Enter online symptom checkers.
Online symptom checkers emerged to be a more verified way for patients to research their symptoms. Many healthcare organizations, like the Mayo Clinic, have developed their own symptom checkers, while other vendors have worked on tools designed to provide more accurate diagnoses.
These tools ask patients a little bit about themselves—age and gender, for example—and their symptoms. Using different types of AI, the tools spit out a list of possible diagnoses, usually ranked by likelihood. They may also direct patients to their next steps: if they should visit a clinician, in what setting, and how soon.
WHAT DO ONLINE SYMPTOM CHECKERS PROMISE?
Online symptom checkers, often embedded in chatbots, are promising because they can efficiently triage patients. When patients describe symptoms of the common cold, the symptom checker should respond by saying patients may ride out the symptoms at home with some over-the-counter remedies. A symptom checker could also alert patients when they should seek urgent or emergency care.
That level of efficiency accomplishes a few key goals. For one thing, symptom checkers have the potential to direct patients to the right kind of care. Data has shown that patients don’t always know where they should access care based on their symptoms. Does a fever warrant a visit to the emergency department? What about chest pain?
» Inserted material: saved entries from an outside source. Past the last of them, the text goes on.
/-- The part at a restart, still in restart (R167): every block at its value after a restart. What the
line interfaces report, the record of the lines, the free-value counter and the waiting commands are
not the part's own and pass through. -/
def State.restarted (record : RestartRecord) (lineHigh : Bool) (lineGood : Vector Bool 40)
    (lineOut : List LineOut) (freeCount : Nat) (pending : List Instr) : State :=
  { directory := Directory.initial
    stations := StationTable.initial
    forwarding := Forwarding.initial
    buffer := Buffer.initial
    relief := Relief.initial
    ports := Vector.ofFn fun p => PortUnit.initial lineGood[p] p
    measurement := Measurement.initial
    billing := Billing.initial
    link := Link.initial record lineHigh
    now := 0
    lineOut := lineOut
    freeCount := freeCount
    pending := pending }

/-- The machine right after reset: a power restart that the part has just left (R167). READY was pending
with tag 0 and the free transmitter took it at that same event (R164, R165), so it is the frame being
sent and the notice count is 1 (log 3). No line interface has reported line-good yet (log 2). -/
def State.reset : State :=
  let s := State.restarted ⟨.power, .unknown, 0⟩ true (Vector.replicate 40 false) [] 0 []
  { s with
    link := { s.link with
      inRestart := false
      notices := Notices.clear
      noticeCount := 1
      sending := some { source := .notice, message := { kind := 0x40, tag := 0, body := [1, 2, 0, 0] } } } }

end Sys2Proof.Machine
end

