/-- R163, Table 10-4: a kind that is no request kind is answered BAD_KIND, a body length that the kind does
not allow BAD_LENGTH, and nothing changes. R160, R170, Tables 10-2 and 10-8: numbers travel most significant
byte first, and statuses and enumerations have their codes. -/
def Obligations.KindAndLengthAreCheckedFirst : Prop :=
  (∀ (kind : Byte) (n : Nat),
     lengthAllowed? kind n = (requestLengths.lookup kind).map fun lengths => lengths.contains n) ∧
  (∀ w n : Nat,
     (bytesOf w n).length = w ∧
       (∀ i : Nat, i < w → (bytesOf w n)[i]? = some (BitVec.ofNat 8 (n / 256 ^ (w - 1 - i)))) ∧
       ∀ before after : List Byte, n < 256 ^ w →
         field (before ++ bytesOf w n ++ after) before.length w = n) ∧
  ([Status.ok, .accepted, .staged, .badKind, .badLength, .value, .state, .busy, .full, .locked, .conflict,
      .notFound].map Status.code =
     [0x00, 0x01, 0x02, 0x10, 0x11, 0x12, 0x13, 0x14, 0x15, 0x16, 0x17, 0x18] ∧
   [LinkState.disabled, .down, .probing, .up, .fenced, .barred].map LinkState.code = List.range 6 ∧
   [FaultCause.lineLost, .peerBreak, .silent, .errorBurst, .marginLow].map FaultCause.code =
     [2, 3, 4, 5, 6] ∧
   (∀ q : StationPort, Target.code (.port q) = q.val) ∧ Target.code (.group .a) = 64 ∧
   Target.code (.group .b) = 65 ∧ Group.code .a = 1 ∧ Group.code .b = 2 ∧
   (∀ seen : Bool, EntryKind.code (.learned seen) = 0) ∧ EntryKind.code .fixed = 1 ∧
   [EntryKind.learned false, .learned true, .fixed].map EntryKind.seenCode = List.range 3 ∧
   [GeneratorState.idle, .pausing, .releasing].map GeneratorState.code = List.range 3 ∧
   [BillingState.stopped, .running, .held].map BillingState.code = List.range 3 ∧
   [TickSelect.ms1, .ms10, .ms100, .s1].map TickSelect.code = List.range 4 ∧
   [TickSelect.ms1, .ms10, .ms100, .s1].map TickSelect.micros = [1000, 10000, 100000, 1000000]) ∧
  (∀ (kind tag : Byte) (body : List Byte) (s : State), accepting s → kind ∉ requestKinds →
    exec (.badKind kind tag body) s = performed kind tag [0x10] (hunted s)) ∧
  ∀ (i : Instr) (m : Message) (s : State), i.message? = some m → accepting s →
    lengthAllowed? m.kind m.body.length = some false →
    exec i s = performed m.kind m.tag [0x11] (hunted s)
In 2017, CityMD published survey data indicating that patients don’t always know when they should go to the emergency department versus the urgent care center. But online symptom checkers should fix this, both by giving patients a possible diagnosis and, in many cases, telling patients how to proceed.
That’s not just good for patient experience and navigation; it’s good for triage, which benefits provider organizations. Symptom checkers should let a patient know to visit their family physician, not the emergency room, when they have certain illnesses, keeping ED crowding to a minimum and avoiding high medical costs.
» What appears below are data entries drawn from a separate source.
@[simp] theorem passTimers_keeps (n : Nat) (s : State) :
    (passTimers n s).directory = s.directory ∧ (passTimers n s).forwarding = s.forwarding ∧
    (passTimers n s).buffer = s.buffer ∧ (passTimers n s).relief.settings = s.relief.settings ∧
    (passTimers n s).lineOut = s.lineOut ∧ (passTimers n s).freeCount = s.freeCount ∧
    (passTimers n s).pending = s.pending ∧ (passTimers n s).link.rx = s.link.rx ∧
    (passTimers n s).link.places = s.link.places ∧ (passTimers n s).link.overflow = s.link.overflow ∧
    (passTimers n s).link.sending = s.link.sending ∧
    (passTimers n s).link.noticeCount = s.link.noticeCount ∧ (passTimers n s).link.mask = s.link.mask ∧
    (passTimers n s).link.linkErrors = s.link.linkErrors ∧
    (passTimers n s).link.restartRecord = s.link.restartRecord ∧
    (passTimers n s).link.inRestart = s.link.inRestart ∧
    (passTimers n s).link.restartHanded = s.link.restartHanded ∧
    (passTimers n s).link.restartLineHigh = s.link.restartLineHigh ∧
    (passTimers n s).link.notices = s.link.notices := by
  simp only [passTimers]
  first | rfl | simp

@[simp] theorem passTicks_keeps (n : Nat) (s : State) :
    (passTicks n s).directory = s.directory ∧ (passTicks n s).forwarding = s.forwarding ∧
    (passTicks n s).buffer = s.buffer ∧ (passTicks n s).relief.settings = s.relief.settings ∧
    (passTicks n s).lineOut = s.lineOut ∧ (passTicks n s).freeCount = s.freeCount ∧
    (passTicks n s).pending = s.pending ∧ (passTicks n s).link.rx = s.link.rx ∧
    (passTicks n s).link.places = s.link.places ∧ (passTicks n s).link.overflow = s.link.overflow ∧
    (passTicks n s).link.sending = s.link.sending ∧ (passTicks n s).link.noticeCount = s.link.noticeCount ∧
    (passTicks n s).link.mask = s.link.mask ∧ (passTicks n s).link.linkErrors = s.link.linkErrors ∧
    (passTicks n s).link.restartRecord = s.link.restartRecord ∧
    (passTicks n s).link.inRestart = s.link.inRestart ∧
    (passTicks n s).link.restartHanded = s.link.restartHanded ∧
    (passTicks n s).link.restartLineHigh = s.link.restartLineHigh ∧
    (passTicks n s).link.notices = s.link.notices := by
  simp only [passTicks]
  first | rfl | simp

@[simp] theorem handRequest_keeps (kind : Byte) (body : List Byte) (s : State) :
    (handRequest kind body s).1.now = s.now ∧ (handRequest kind body s).1.pending = s.pending ∧
    (handRequest kind body s).1.link.rx = s.link.rx ∧ (handRequest kind body s).1.link.gap = s.link.gap ∧
    (handRequest kind body s).1.link.places = s.link.places ∧
    (handRequest kind body s).1.link.overflow = s.link.overflow ∧
    (handRequest kind body s).1.link.sending = s.link.sending ∧
    (handRequest kind body s).1.link.noticeCount = s.link.noticeCount ∧
    (handRequest kind body s).1.link.linkErrors = s.link.linkErrors ∧
    (handRequest kind body s).1.link.restartRecord = s.link.restartRecord ∧
    (handRequest kind body s).1.link.inRestart = s.link.inRestart ∧
    (handRequest kind body s).1.link.restartLineHigh = s.link.restartLineHigh := by
  simp only [handRequest]
  repeat' split
  all_goals first | rfl | simp

@[simp] theorem serve_keeps (kind : Byte) (body : List Byte) (s : State) :
    (serve kind body s).1.now = s.now ∧ (serve kind body s).1.pending = s.pending ∧
    (serve kind body s).1.link.rx = s.link.rx ∧ (serve kind body s).1.link.gap = s.link.gap ∧
    (serve kind body s).1.link.places = s.link.places ∧
    (serve kind body s).1.link.overflow = s.link.overflow ∧
    (serve kind body s).1.link.sending = s.link.sending ∧
    (serve kind body s).1.link.noticeCount = s.link.noticeCount ∧
    (serve kind body s).1.link.linkErrors = s.link.linkErrors ∧
    (serve kind body s).1.link.restartRecord = s.link.restartRecord ∧
    (serve kind body s).1.link.inRestart = s.link.inRestart ∧
    (serve kind body s).1.link.restartLineHigh = s.link.restartLineHigh := by
  simp only [serve]
  repeat' split
  all_goals first | rfl | simp

@[simp] theorem countLinkError_keeps (s : State) :
    (countLinkError s).directory = s.directory ∧ (countLinkError s).stations = s.stations ∧
    (countLinkError s).forwarding = s.forwarding ∧ (countLinkError s).buffer = s.buffer ∧
    (countLinkError s).relief = s.relief ∧ (countLinkError s).ports = s.ports ∧
    (countLinkError s).measurement = s.measurement ∧ (countLinkError s).billing = s.billing ∧
    (countLinkError s).now = s.now ∧ (countLinkError s).lineOut = s.lineOut ∧
    (countLinkError s).freeCount = s.freeCount ∧ (countLinkError s).pending = s.pending ∧
    (countLinkError s).link.rx = s.link.rx ∧ (countLinkError s).link.gap = s.link.gap ∧
    (countLinkError s).link.places = s.link.places ∧ (countLinkError s).link.overflow = s.link.overflow ∧
    (countLinkError s).link.sending = s.link.sending ∧
    (countLinkError s).link.noticeCount = s.link.noticeCount ∧ (countLinkError s).link.mask = s.link.mask ∧
    (countLinkError s).link.restartRecord = s.link.restartRecord ∧
    (countLinkError s).link.inRestart = s.link.inRestart ∧
    (countLinkError s).link.restartHanded = s.link.restartHanded ∧
    (countLinkError s).link.restartLineHigh = s.link.restartLineHigh ∧
    (countLinkError s).link.notices = s.link.notices := by
  simp only [countLinkError]
  first | rfl | simp

@[simp] theorem hunt_keeps (s : State) :
    (hunt s).directory = s.directory ∧ (hunt s).stations = s.stations ∧
    (hunt s).forwarding = s.forwarding ∧ (hunt s).buffer = s.buffer ∧ (hunt s).relief = s.relief ∧
    (hunt s).ports = s.ports ∧ (hunt s).measurement = s.measurement ∧ (hunt s).billing = s.billing ∧
    (hunt s).now = s.now ∧ (hunt s).lineOut = s.lineOut ∧ (hunt s).freeCount = s.freeCount ∧
    (hunt s).pending = s.pending ∧ (hunt s).link.places = s.link.places ∧
    (hunt s).link.overflow = s.link.overflow ∧ (hunt s).link.sending = s.link.sending ∧
    (hunt s).link.noticeCount = s.link.noticeCount ∧ (hunt s).link.mask = s.link.mask ∧
    (hunt s).link.linkErrors = s.link.linkErrors ∧ (hunt s).link.restartRecord = s.link.restartRecord ∧
    (hunt s).link.inRestart = s.link.inRestart ∧ (hunt s).link.restartHanded = s.link.restartHanded ∧
    (hunt s).link.restartLineHigh = s.link.restartLineHigh ∧ (hunt s).link.notices = s.link.notices := by
  simp only [hunt]
  first | rfl | simp

@[simp] theorem gapTimeout_keeps (s : State) :
    (gapTimeout s).directory = s.directory ∧ (gapTimeout s).stations = s.stations ∧
    (gapTimeout s).forwarding = s.forwarding ∧ (gapTimeout s).buffer = s.buffer ∧
    (gapTimeout s).relief = s.relief ∧ (gapTimeout s).ports = s.ports ∧
    (gapTimeout s).measurement = s.measurement ∧ (gapTimeout s).billing = s.billing ∧
    (gapTimeout s).now = s.now ∧ (gapTimeout s).lineOut = s.lineOut ∧
    (gapTimeout s).freeCount = s.freeCount ∧ (gapTimeout s).pending = s.pending ∧
    (gapTimeout s).link.places = s.link.places ∧ (gapTimeout s).link.overflow = s.link.overflow ∧
    (gapTimeout s).link.sending = s.link.sending ∧ (gapTimeout s).link.noticeCount = s.link.noticeCount ∧
    (gapTimeout s).link.mask = s.link.mask ∧ (gapTimeout s).link.restartRecord = s.link.restartRecord ∧
    (gapTimeout s).link.inRestart = s.link.inRestart ∧
    (gapTimeout s).link.restartHanded = s.link.restartHanded ∧
    (gapTimeout s).link.restartLineHigh = s.link.restartLineHigh ∧
    (gapTimeout s).link.notices = s.link.notices := by
  simp only [gapTimeout]
  repeat' split
  all_goals first | rfl | simp

@[simp] theorem holdPlace_keeps (m : Message) (r : Option (List Byte)) (s : State) :
    (holdPlace m r s).directory = s.directory ∧ (holdPlace m r s).stations = s.stations ∧
    (holdPlace m r s).forwarding = s.forwarding ∧ (holdPlace m r s).buffer = s.buffer ∧
    (holdPlace m r s).relief = s.relief ∧ (holdPlace m r s).ports = s.ports ∧
    (holdPlace m r s).measurement = s.measurement ∧ (holdPlace m r s).billing = s.billing ∧
    (holdPlace m r s).now = s.now ∧ (holdPlace m r s).lineOut = s.lineOut ∧
    (holdPlace m r s).freeCount = s.freeCount ∧ (holdPlace m r s).pending = s.pending ∧
    (holdPlace m r s).link.rx = s.link.rx ∧ (holdPlace m r s).link.gap = s.link.gap ∧
    (holdPlace m r s).link.overflow = s.link.overflow ∧ (holdPlace m r s).link.sending = s.link.sending ∧
    (holdPlace m r s).link.noticeCount = s.link.noticeCount ∧ (holdPlace m r s).link.mask = s.link.mask ∧
    (holdPlace m r s).link.linkErrors = s.link.linkErrors ∧
    (holdPlace m r s).link.restartRecord = s.link.restartRecord ∧
    (holdPlace m r s).link.inRestart = s.link.inRestart ∧
    (holdPlace m r s).link.restartHanded = s.link.restartHanded ∧
    (holdPlace m r s).link.restartLineHigh = s.link.restartLineHigh ∧
    (holdPlace m r s).link.notices = s.link.notices := by
  simp only [holdPlace]
  first | rfl | simp

@[simp] theorem overflowFrame_keeps (m : Message) (s : State) :
    (overflowFrame m s).directory = s.directory ∧ (overflowFrame m s).stations = s.stations ∧
    (overflowFrame m s).forwarding = s.forwarding ∧ (overflowFrame m s).buffer = s.buffer ∧
    (overflowFrame m s).relief = s.relief ∧ (overflowFrame m s).ports = s.ports ∧
    (overflowFrame m s).measurement = s.measurement ∧ (overflowFrame m s).billing = s.billing ∧
    (overflowFrame m s).now = s.now ∧ (overflowFrame m s).lineOut = s.lineOut ∧
    (overflowFrame m s).freeCount = s.freeCount ∧ (overflowFrame m s).pending = s.pending ∧
    (overflowFrame m s).link.rx = s.link.rx ∧ (overflowFrame m s).link.gap = s.link.gap ∧
    (overflowFrame m s).link.places = s.link.places ∧ (overflowFrame m s).link.sending = s.link.sending ∧
    (overflowFrame m s).link.noticeCount = s.link.noticeCount ∧
    (overflowFrame m s).link.mask = s.link.mask ∧
    (overflowFrame m s).link.restartRecord = s.link.restartRecord ∧
    (overflowFrame m s).link.inRestart = s.link.inRestart ∧
    (overflowFrame m s).link.restartHanded = s.link.restartHanded ∧
    (overflowFrame m s).link.restartLineHigh = s.link.restartLineHigh ∧
    (overflowFrame m s).link.notices = s.link.notices := by
  simp only [overflowFrame]
  repeat' split
  all_goals first | rfl | simp

@[simp] theorem takeFrame_keeps (m : Message) (s : State) :
    (takeFrame m s).now = s.now ∧ (takeFrame m s).pending = s.pending ∧
    (takeFrame m s).link.rx = s.link.rx ∧ (takeFrame m s).link.gap = s.link.gap ∧
    (takeFrame m s).link.sending = s.link.sending ∧ (takeFrame m s).link.noticeCount = s.link.noticeCount ∧
    (takeFrame m s).link.restartRecord = s.link.restartRecord ∧
    (takeFrame m s).link.inRestart = s.link.inRestart ∧
    (takeFrame m s).link.restartLineHigh = s.link.restartLineHigh := by
  simp only [takeFrame]
  repeat' split
  all_goals first | rfl | simp

@[simp] theorem emptyLatched_keeps (x : PortSet) (s : State) :
    (emptyLatched x s).directory = s.directory ∧ (emptyLatched x s).stations = s.stations ∧
    (emptyLatched x s).forwarding = s.forwarding ∧ (emptyLatched x s).buffer = s.buffer ∧
    (emptyLatched x s).relief = s.relief ∧ (emptyLatched x s).measurement = s.measurement ∧
    (emptyLatched x s).billing = s.billing ∧ (emptyLatched x s).now = s.now ∧
    (emptyLatched x s).lineOut = s.lineOut ∧ (emptyLatched x s).freeCount = s.freeCount ∧
    (emptyLatched x s).pending = s.pending ∧ (emptyLatched x s).link = s.link := by
  simp only [emptyLatched]
  first | rfl | simp

@[simp] theorem takeNotice_keeps (k : NoticeKind) (s : State) :
    (takeNotice k s).directory = s.directory ∧ (takeNotice k s).stations = s.stations ∧
    (takeNotice k s).forwarding = s.forwarding ∧ (takeNotice k s).buffer = s.buffer ∧
    (takeNotice k s).relief = s.relief ∧ (takeNotice k s).measurement = s.measurement ∧
    (takeNotice k s).billing = s.billing ∧ (takeNotice k s).now = s.now ∧
    (takeNotice k s).lineOut = s.lineOut ∧ (takeNotice k s).freeCount = s.freeCount ∧
    (takeNotice k s).pending = s.pending ∧ (takeNotice k s).link.rx = s.link.rx ∧
    (takeNotice k s).link.gap = s.link.gap ∧ (takeNotice k s).link.places = s.link.places ∧
    (takeNotice k s).link.overflow = s.link.overflow ∧ (takeNotice k s).link.sending = s.link.sending ∧
    (takeNotice k s).link.noticeCount = s.link.noticeCount ∧ (takeNotice k s).link.mask = s.link.mask ∧
    (takeNotice k s).link.linkErrors = s.link.linkErrors ∧
    (takeNotice k s).link.restartRecord = s.link.restartRecord ∧
    (takeNotice k s).link.inRestart = s.link.inRestart ∧
    (takeNotice k s).link.restartHanded = s.link.restartHanded ∧
    (takeNotice k s).link.restartLineHigh = s.link.restartLineHigh := by
  simp only [takeNotice]
  repeat' split
  all_goals first | rfl | simp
Moreover, these symptom checkers are automated. In the past, patients might call their family practice to list their symptoms and seek advice about how to proceed. That might still be the best option for extremely complex cases, but a symptom checker that leverages AI should be able to triage a patient exhibiting the common cold. That means healthcare organizations, facing labor shortages, can dedicate their resources to high-acuity issues.
All of these benefits assume that symptom checkers produce the correct diagnosis every time. But data has shown that these tools are still imperfect and that there are limits to their potential.
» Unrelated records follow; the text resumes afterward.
/-! ### TENANT-BIND -/

/-- Settles O16: the checks of its owner, in their order. -/
theorem tenantBindAppliesOrStages : Obligations.TenantBindAppliesOrStages := by
  intro tag body s accepts four
  have served {t : State} {a : Answer} (owner : tenantBind body (hunted s) = (t, a)) :
      exec (.tenantBind tag body) s = performed 0x04 tag a.body t :=
    exec_of_owner (m := ⟨0x04, tag, body⟩) rfl accepts (by simp [lengthAllowed?, four]) owner
  have refuses {st : Status} (owner : tenantBind body (hunted s) = refuse st (hunted s)) :
      exec (.tenantBind tag body) s = refused 0x04 tag st s :=
    exec_of_refusal (m := ⟨0x04, tag, body⟩) rfl accepts (by simp [lengthAllowed?, four]) owner
  refine ⟨fun bad => refuses ?_, fun q binding port pair => ?_⟩
  · have trunk (p : Port) (large : 31 < p.val) (b : Option Binding) (u : State) : bindPort p b u = refuse .value u := by
      simp only [bindPort, stationOf?_of_trunk large]
    simp only [tenantBind]
    split
    · rfl
    next p named =>
      have number : field body 0 1 = p.val := by
        simp only [portOf?] at named
        split_ifs at named
        rw [← Option.some.inj named]
      obtain large | ⟨named_segment, range⟩ := bad
      · split_ifs
        · exact trunk p (by omega) _ _
        · split
          · exact trunk p (by omega) _ _
          · rfl
      · rw [if_neg named_segment]
        obtain large | large := range
        · rw [tenantOf?_of_large large]
        · rw [segmentOf?_of_bad (Or.inr large)]
          split
          next impossible => cases impossible
          next => rfl
  · have bound : tenantBind body (hunted s) = bindPort (asPort q) binding (hunted s) := by
      simp only [tenantBind, portOf?_of_val (p := asPort q) port]
      obtain ⟨zero, none⟩ | ⟨named, names⟩ := pair
      · rw [if_pos zero, none]
      · rw [if_neg named]
        cases binding with
        | none => cases names
        | some b =>
          obtain ⟨t, g⟩ := b
          obtain ⟨tenant, segment⟩ := Prod.mk.inj (Option.some.inj names)
          have positive : g ≠ 0 := fun zero => named (by rw [← segment, zero]; rfl)
          rw [tenantOf?_of_val tenant.symm, segmentOf?_of_val segment.symm positive]
    have pair_bad : pairBad (hunted s) binding =
        binding.any fun b => b.tenant == 0 || !s.directory.tenants[b.tenant].defined ||
          s.directory.segments[b.segment].map Segment.owner != some b.tenant := by
      cases binding <;> rfl
    rw [← pair_bad]
    simp only [bindPort, stationOf?_asPort, hunted_ports, hunted_billing] at bound
    split_ifs with enabled bad fixed locked
    · exact refuses (bound.trans (if_pos enabled))
    all_goals replace bound := bound.trans (if_neg enabled)
    · exact refuses (bound.trans (if_pos bad))
    all_goals replace bound := bound.trans (if_neg bad)
    · exact refuses (bound.trans (if_pos fixed))
    all_goals replace bound := bound.trans (if_neg fixed)
    · exact served (a := ⟨.staged, []⟩) (bound.trans (if_pos locked))
    · exact served (a := ⟨.ok, []⟩) (bound.trans (if_neg locked))

end Sys2Proof.Machine

/-! The requests to the Segment Map and the Station Table (R8 to R10, R34 to R37), and the sweep (R28). -/

namespace Sys2Proof.Machine

open Sys2Proof Sys2Proof.Safety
ARE ONLINE SYMPTOM CHECKERS ACCURATE?
Although promising for efficiently diagnosing and triaging patients, online symptom checkers are not always accurate.
In a seminal BMJ study, a group of Harvard researchers tested 23 online symptom checkers using 45 vignettes describing patient ailments. Those vignettes fell into three triage categories: emergency care required, non-emergency care reasonable, and self-care reasonable.
The symptom checkers produced lists of possible diagnoses, but they weren’t always accurate, the researchers found. The tools only produced the correct diagnosis at the top of the list 23 percent of the time, and only provided the right diagnosis within the first 20 options 58 percent of the time.
Moreover, the symptom checkers’ ability to triage was variable. Although the tools were somewhat effective for directing patients to emergency care (80 percent success rate), they only identified “non-emergency care reasonable” cases 55 percent of the time and “self-care reasonable” cases 33 percent of the time.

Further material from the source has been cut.